Conductor, educator, and music historian Leon Botstein, whom The New York Times said “draws rich, expressive playing from the orchestra, founded TŌN in 2015 as a graduate program at Bard College, where he is also president. TŌN offers both a three-year master’s degree in Curatorial, Critical, and Performance Studies and a two-year advanced certificate in Orchestra Studies. The orchestra’s home base is the Frank Gehry-designed Fisher Center at Bard, where they perform multiple concerts each season and take part in the annual Bard Music Festival. They also perform regularly at the finest venues in New York, including Carnegie Hall, Lincoln Center, The Metropolitan Museum of Art, and others across NYC and beyond. HuffPost, who has called TŌN’s performances “dramatic and intense,” praises these concerts as “an opportunity to see talented musicians early in their careers.”
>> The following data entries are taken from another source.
/-! ### The order of the emitted strings (40_encode.md R63) -/

/-- The part of a value from its digit `i` up: group `i` is its last base-32 digit. -/
def leadingPart (v : Nat) (i : Fin 26) : Nat := v / 2 ^ (125 - 5 * i.val)

/-- The digits before digit `i` are the part up to the digit before it; in front of digit 0 there is nothing. -/
theorem leadingPart_div (v : Nat) (hv : v < 2 ^ 130) (i : Fin 26) :
    leadingPart v i / 32 = if h : i.val = 0 then 0 else leadingPart v ⟨i.val - 1, by omega⟩ := by
  unfold leadingPart
  split
  · next h => rw [h]; omega
  · next h =>
    rw [Nat.div_div_eq_div_mul, show 125 - 5 * (i.val - 1) = 125 - 5 * i.val + 5 by omega, Nat.pow_add]

/-- The first place where two values' leading parts differ is the first place where their digits do, and the greater value
has the greater digit there. -/
theorem exists_first_smaller_digit (v1 v2 : Nat) (hlt : v1 < v2) (hv : v2 < 2 ^ 130) :
    ∃ i : Fin 26, (∀ j < i, leadingPart v1 j = leadingPart v2 j) ∧ leadingPart v1 i % 32 < leadingPart v2 i % 32 := by
  have hdiff : ∃ i, leadingPart v1 i ≠ leadingPart v2 i := ⟨25, by simpa [leadingPart] using hlt.ne⟩
  obtain ⟨i, hi, hmin⟩ := wellFounded_lt.has_min {i : Fin 26 | leadingPart v1 i ≠ leadingPart v2 i} hdiff
  have hbefore : ∀ j < i, leadingPart v1 j = leadingPart v2 j := fun j hj => by_contra fun hne => hmin j hne hj
  refine ⟨i, hbefore, ?_⟩
  have hle : leadingPart v1 i ≤ leadingPart v2 i := Nat.div_le_div_right hlt.le
  have hne : leadingPart v1 i ≠ leadingPart v2 i := hi
  have hhigh : leadingPart v1 i / 32 = leadingPart v2 i / 32 := by
    rw [leadingPart_div v1 (hlt.trans hv), leadingPart_div v2 hv]
    split
    · rfl
    · exact hbefore _ (by rw [Fin.lt_def]; dsimp only; omega)
  omega

/-- Strings of emitted values are in the order of the values. -/
theorem codeLess_of_emitsValue {r1 r2 : Response} {v1 v2 : Nat} (h1 : EmitsValue r1 v1) (h2 : EmitsValue r2 v2)
    (hlt : v1 < v2) : CodeLess r1.chr r2.chr := by
  have hv : v2 < 2 ^ 130 := by have := r2.val.isLt; rw [h2.val] at this; omega
  obtain ⟨i, hbefore, hdigit⟩ := exists_first_smaller_digit v1 v2 hlt hv
  refine ⟨i, fun j hj => ?_, ?_⟩
  · have hgrp : r1.grp[j] = r2.grp[j] :=
      BitVec.eq_of_toNat_eq ((h1.grp j).trans ((congrArg (· % 32) (hbefore j hj)).trans (h2.grp j).symm))
    rw [h1.chr j, h2.chr j, hgrp]
  · rw [h1.chr i, h2.chr i]
    refine sym_strictMono _ _ ?_
    rw [BitVec.lt_def, h1.grp i, h2.grp i]
    exact hdigit

/-- ENC of a value in range, while the block is not fatal (40_encode.md R60). -/
theorem exec_enc_in_range (v : Int) (s : State) (h0 : 0 ≤ v) (h1 : v < 2 ^ 128) (hs : s.fatal = 0) :
    ∃ r, exec (.enc v) s = .next { s with response := some r } ∧ EmitsValue r v.toNat := by
  have hbody : body (.enc v) s = respond (emission (BitVec.ofNat 128 v.toNat)) s :=
    if_neg (by unfold ulidBound; omega)
  refine ⟨_, (exec_alive _ _ hs).trans (congrArg _ hbody), ?_⟩
  have hv : (BitVec.ofNat 128 v.toNat).toNat = v.toNat := by rw [BitVec.toNat_ofNat]; omega
  simpa only [hv] using emission_emits (BitVec.ofNat 128 v.toNat)

/-! ### Well-formed responses (10_state.md R30, R31) -/

/-- What R30 and R31 say of one response. -/
structure WellFormedResponse (r : Response) : Prop where
  error : r.err ≠ 0 → NoData r
  info : r.err = 0 → r.info = 0
  nsym : r.nsym = 0 ∨ r.nsym = 10 ∨ r.nsym = 26
  rest : ∀ i : Fin 26, r.nsym.toNat ≤ i.val → r.grp[i] = 0 ∧ r.chr[i] = 0
  symbols : ∀ i : Fin 26, i.val < r.nsym.toNat → r.chr[i] = sym r.grp[i]
  value : r.nsym ≠ 10 → r.val.toNat = r.ts.toNat * 2 ^ 80 + r.rnd.toNat
  time : r.nsym = 10 → r.rnd = 0 ∧ r.val = 0

/-- A report of an error, or of OK with no information (INIT). -/
theorem wellFormedResponse_of_reports {r : Response} {code : BitVec 4} {info : BitVec 8} (h : Reports r code info)
    (hinfo : code = 0 → info = 0) : WellFormedResponse r where
  error _ := h.data
  info he := h.info.trans (hinfo (h.err.symm.trans he))
  nsym := .inl h.data.symbols.nsym
  rest i _ := ⟨h.data.symbols.grp i, h.data.symbols.chr i⟩
  symbols i hi := by simp [h.data.symbols.nsym] at hi
  value _ := by simp [h.data.val, h.data.ts, h.data.rnd]
  time hn := by simp [h.data.symbols.nsym] at hn

theorem wellFormedResponse_of_emitsValue {r : Response} {v : Nat} (h : EmitsValue r v) : WellFormedResponse r where
  error he := absurd h.err he
  info _ := h.info
  nsym := .inr (.inr h.nsym)
  rest i hi := by simp [h.nsym] at hi; omega
  symbols i _ := h.chr i
  value _ := by rw [h.val, h.ts, h.rnd]; omega
  time hn := by simp [h.nsym] at hn

theorem wellFormedResponse_of_emitsTime {r : Response} {t : Nat} (h : EmitsTime r t) : WellFormedResponse r where
  error he := absurd h.err he
  info _ := h.info
  nsym := .inr (.inl h.nsym)
  rest i hi := by
    have hi : 10 ≤ i.val := by simpa [h.nsym] using hi
    exact ⟨h.grpRest i hi, h.chrRest i hi⟩
  symbols i hi := h.chr i (by simpa [h.nsym] using hi)
  value hn := absurd h.nsym hn
  time _ := ⟨h.rnd, h.val⟩

theorem wellFormedResponse_of_decodesTo {r : Response} {time random : Nat} (h : DecodesTo r time random) :
    WellFormedResponse r where
  error he := absurd h.err he
  info _ := h.info
  nsym := .inl h.symbols.nsym
  rest i _ := ⟨h.symbols.grp i, h.symbols.chr i⟩
  symbols i hi := by simp [h.symbols.nsym] at hi
  value _ := by rw [h.val, h.ts, h.rnd]
  time hn := by simp [h.symbols.nsym] at hn

theorem wellFormedResponse_blank (e : Err) (info : BitVec 8) (h : errCode e = 0 → info = 0) :
    WellFormedResponse (blankResponse e info) :=
  wellFormedResponse_of_reports (blankResponse_reports e info) h

theorem wellFormedResponse_emission (x : Ulid) : WellFormedResponse (emission x) :=
  wellFormedResponse_of_emitsValue (emission_emits x)

/-! ### The codec commands: a well-formed response, and nothing else

ENC, ENCTS, DECG and DEC read no field of the state but CASE_FOLD and write none but the response (20_memory.md R47). -/

/-- The command is one of the encoder unit or the decoder unit. -/
def IsCodec (i : Instr) : Prop :=
  mnemonicOf i = .ENC ∨ mnemonicOf i = .ENCTS ∨ mnemonicOf i = .DECG ∨ mnemonicOf i = .DEC

/-- A command of the codec, or one of the three of the generator unit. -/
theorem isCodec_or_generator (i : Instr) :
    IsCodec i ∨ (∃ sel x, i = .gen sel x) ∨ (∃ sel x, i = .genm sel x) ∨ (∃ its irv irnd, i = .init its irv irnd) := by
  cases i with
  | enc v => exact .inl (.inl rfl)
  | encts t => exact .inl (.inr (.inl rfl))
  | decg groups => exact .inl (.inr (.inr (.inl rfl)))
  | dec len chars => exact .inl (.inr (.inr (.inr rfl)))
  | gen sel x => exact .inr (.inl ⟨sel, x, rfl⟩)
  | genm sel x => exact .inr (.inr (.inl ⟨sel, x, rfl⟩))
  | init its irv irnd => exact .inr (.inr (.inr ⟨its, irv, irnd, rfl⟩))

/-- A timestamp that passes R80's check leaves the two top bits of the padded value 0. -/
theorem toNat_lt_of_paddedTime_le (w : BitVec 130) (h : (paddedTime w).toNat ≤ maxEpochTime) : w.toNat < 2 ^ 128 := by
  rw [paddedTime, toNat_slice] at h
  unfold maxEpochTime at h
  omega

theorem decodeGroups_eq_respond (g : Vector Group 26) :
    ∃ r, WellFormedResponse r ∧ ∀ s, decodeGroups g s = respond r s := by
  by_cases h : (paddedTime (packGroups g)).toNat > maxEpochTime
  · exact ⟨_, wellFormedResponse_blank .valueTs _ nofun, fun s => if_pos h⟩
  · have hlt := toNat_lt_of_paddedTime_le _ (Nat.not_lt.mp h)
    exact ⟨_, wellFormedResponse_of_decodesTo (decoded_decodes _ hlt), fun s => if_neg h⟩

theorem decodeString_eq_respond (len : Nat) (chars : Vector Code 26) (cfg : Config) :
    ∃ r, WellFormedResponse r ∧ ∀ s : State, s.cfg = cfg → decodeString len chars s = respond r s := by
  by_cases hlen : len = 26
  · cases hbad : firstBadChar cfg.caseFold chars with
    | some i =>
      refine ⟨_, wellFormedResponse_blank .valueChar (positionInfo i) nofun, ?_⟩
      rintro s rfl
      simp [decodeString, hlen, hbad, raise]
    | none =>
      obtain ⟨r, hr, h⟩ := decodeGroups_eq_respond (charGroups cfg.caseFold chars)
      refine ⟨r, hr, ?_⟩
      rintro s rfl
      simp [decodeString, hlen, hbad, h]
  · exact ⟨_, wellFormedResponse_blank .valueLen _ nofun, fun s _ => if_pos hlen⟩

/-- A codec command gives one well-formed response in all the states of a build, and does nothing else. -/
theorem body_codec {i : Instr} (hi : IsCodec i) (cfg : Config) :
    ∃ r, WellFormedResponse r ∧ ∀ s : State, s.cfg = cfg → body i s = respond r s := by
  cases i with
  | enc v =>
    by_cases h : v < 0 ∨ v ≥ ulidBound
    · exact ⟨_, wellFormedResponse_blank .rangeValue 0 nofun, fun s _ => if_pos h⟩
    · exact ⟨_, wellFormedResponse_emission _, fun s _ => if_neg h⟩
  | encts t =>
    by_cases h : t < 0 ∨ t > maxEpochTime
    · exact ⟨_, wellFormedResponse_blank .rangeTs 0 nofun, fun s _ => if_pos h⟩
    · exact ⟨_, wellFormedResponse_of_emitsTime (timeEmission_emits _), fun s _ => if_neg h⟩
  | decg groups =>
    obtain ⟨r, hr, h⟩ := decodeGroups_eq_respond groups
    exact ⟨r, hr, fun s _ => h s⟩
  | dec len chars => exact decodeString_eq_respond len chars cfg
  | gen sel x => simp [IsCodec, mnemonicOf] at hi
  | genm sel x => simp [IsCodec, mnemonicOf] at hi
  | init its irv irnd => simp [IsCodec, mnemonicOf] at hi

/-! ### The response of every step is well formed -/

theorem generatePlain_wellFormed (t : Millis) (s : State) :
    ∃ r, (generatePlain t s).response = some r ∧ WellFormedResponse r := by
  rcases generatePlain_cases t s with ⟨_, h⟩ | ⟨_, h⟩
  · exact ⟨_, congrArg State.response h, wellFormedResponse_blank .rngFail 0 nofun⟩
  · exact ⟨_, congrArg State.response h, wellFormedResponse_emission _⟩

theorem generateMonotonic_wellFormed (t : Millis) (s : State) :
    ∃ r, (generateMonotonic t s).response = some r ∧ WellFormedResponse r := by
  rcases generateMonotonic_cases t s with ⟨_, _, h⟩ | ⟨_, _, h⟩ | ⟨_, _, h⟩ | ⟨r, _, _, _, h⟩ | ⟨r, _, _, _, h⟩
  · exact ⟨_, congrArg State.response h, wellFormedResponse_blank .rngFail 0 nofun⟩
  · exact ⟨_, congrArg State.response h, wellFormedResponse_emission _⟩
  · exact ⟨_, congrArg State.response h, wellFormedResponse_blank .uninit 0 nofun⟩
  · exact ⟨_, congrArg State.response h, wellFormedResponse_blank .overflow 0 nofun⟩
  · exact ⟨_, congrArg State.response h, wellFormedResponse_emission _⟩

theorem body_wellFormed (i : Instr) (s : State) : ∃ r, (body i s).response = some r ∧ WellFormedResponse r := by
  rcases isCodec_or_generator i with hc | ⟨sel, x, rfl⟩ | ⟨sel, x, rfl⟩ | ⟨its, irv, irnd, rfl⟩
  · obtain ⟨r, hr, h⟩ := body_codec hc s.cfg
    exact ⟨r, by rw [h s rfl, respond_response], hr⟩
  · exact generatePlain_wellFormed _ _
  · exact generateMonotonic_wellFormed _ _
  · exact ⟨_, rfl, wellFormedResponse_blank .ok 0 fun _ => rfl⟩

/-- The prelude's own refusal is well formed, whatever the body. -/
theorem withPrelude_wellFormed {f : State → State} {s : State}
    (h : ∃ r, (f s).response = some r ∧ WellFormedResponse r) :
    ∃ r, (withPrelude f s).response = some r ∧ WellFormedResponse r := by
  rcases withPrelude_cases f s with ⟨_, e⟩ | ⟨_, e⟩
  · exact ⟨_, congrArg State.response e, wellFormedResponse_blank .fatal 0 nofun⟩
  · exact e ▸ h

theorem step_wellFormed {s t : State} {r : Response} (h : step s = .next t) (hr : t.response = some r) :
    WellFormedResponse r := by
  have of_exists : (∃ q, t.response = some q ∧ WellFormedResponse q) → WellFormedResponse r := by
    rintro ⟨q, hq, hwf⟩
    cases hq.symm.trans hr
    exact hwf
  rcases step_cases s t h with ⟨_, rfl⟩ | ⟨rest, _, rfl⟩ | ⟨c, rest, i, _, _, _, he⟩ | ⟨c, rest, _, _, _, rfl⟩
  · cases hr
  · cases hr
  · rw [exec_eq] at he
    cases he
    exact of_exists (withPrelude_wellFormed (body_wellFormed i _))
  · exact of_exists (withPrelude_wellFormed ⟨_, rfl, wellFormedResponse_blank .illegal c.cmd nofun⟩)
The orchestra has performed with many distinguished guest conductors and soloists, including Neeme Järvi, Vadim Repin, Fabio Luisi, Peter Serkin, Gerard Schwarz, Tan Dun, Zuill Bailey, and JoAnn Falletta. In the 2019–20 season, conductors Leonard Slatkin and Hans Graf will also lead TŌN performances. Recordings featuring The Orchestra Now include Ferdinand Ries piano concertos with Piers Lane on Hyperion Records, and a Sorel Classics concert recording of pianist Anna Shelest performing works by Anton Rubinstein with TŌN and conductor Neeme Järvi. Upcoming albums include a second release with Piers Lane on Hyperion Records in the spring of 2020. Recordings of TŌN’s live concerts from the Fisher Center can be heard on Classical WMHT-FM and WWFM The Classical Network, and are featured regularly on Performance Today, broadcast nationwide. In 2019, the orchestra’s performance with Vadim Repin was live-streamed on The Violin Channel.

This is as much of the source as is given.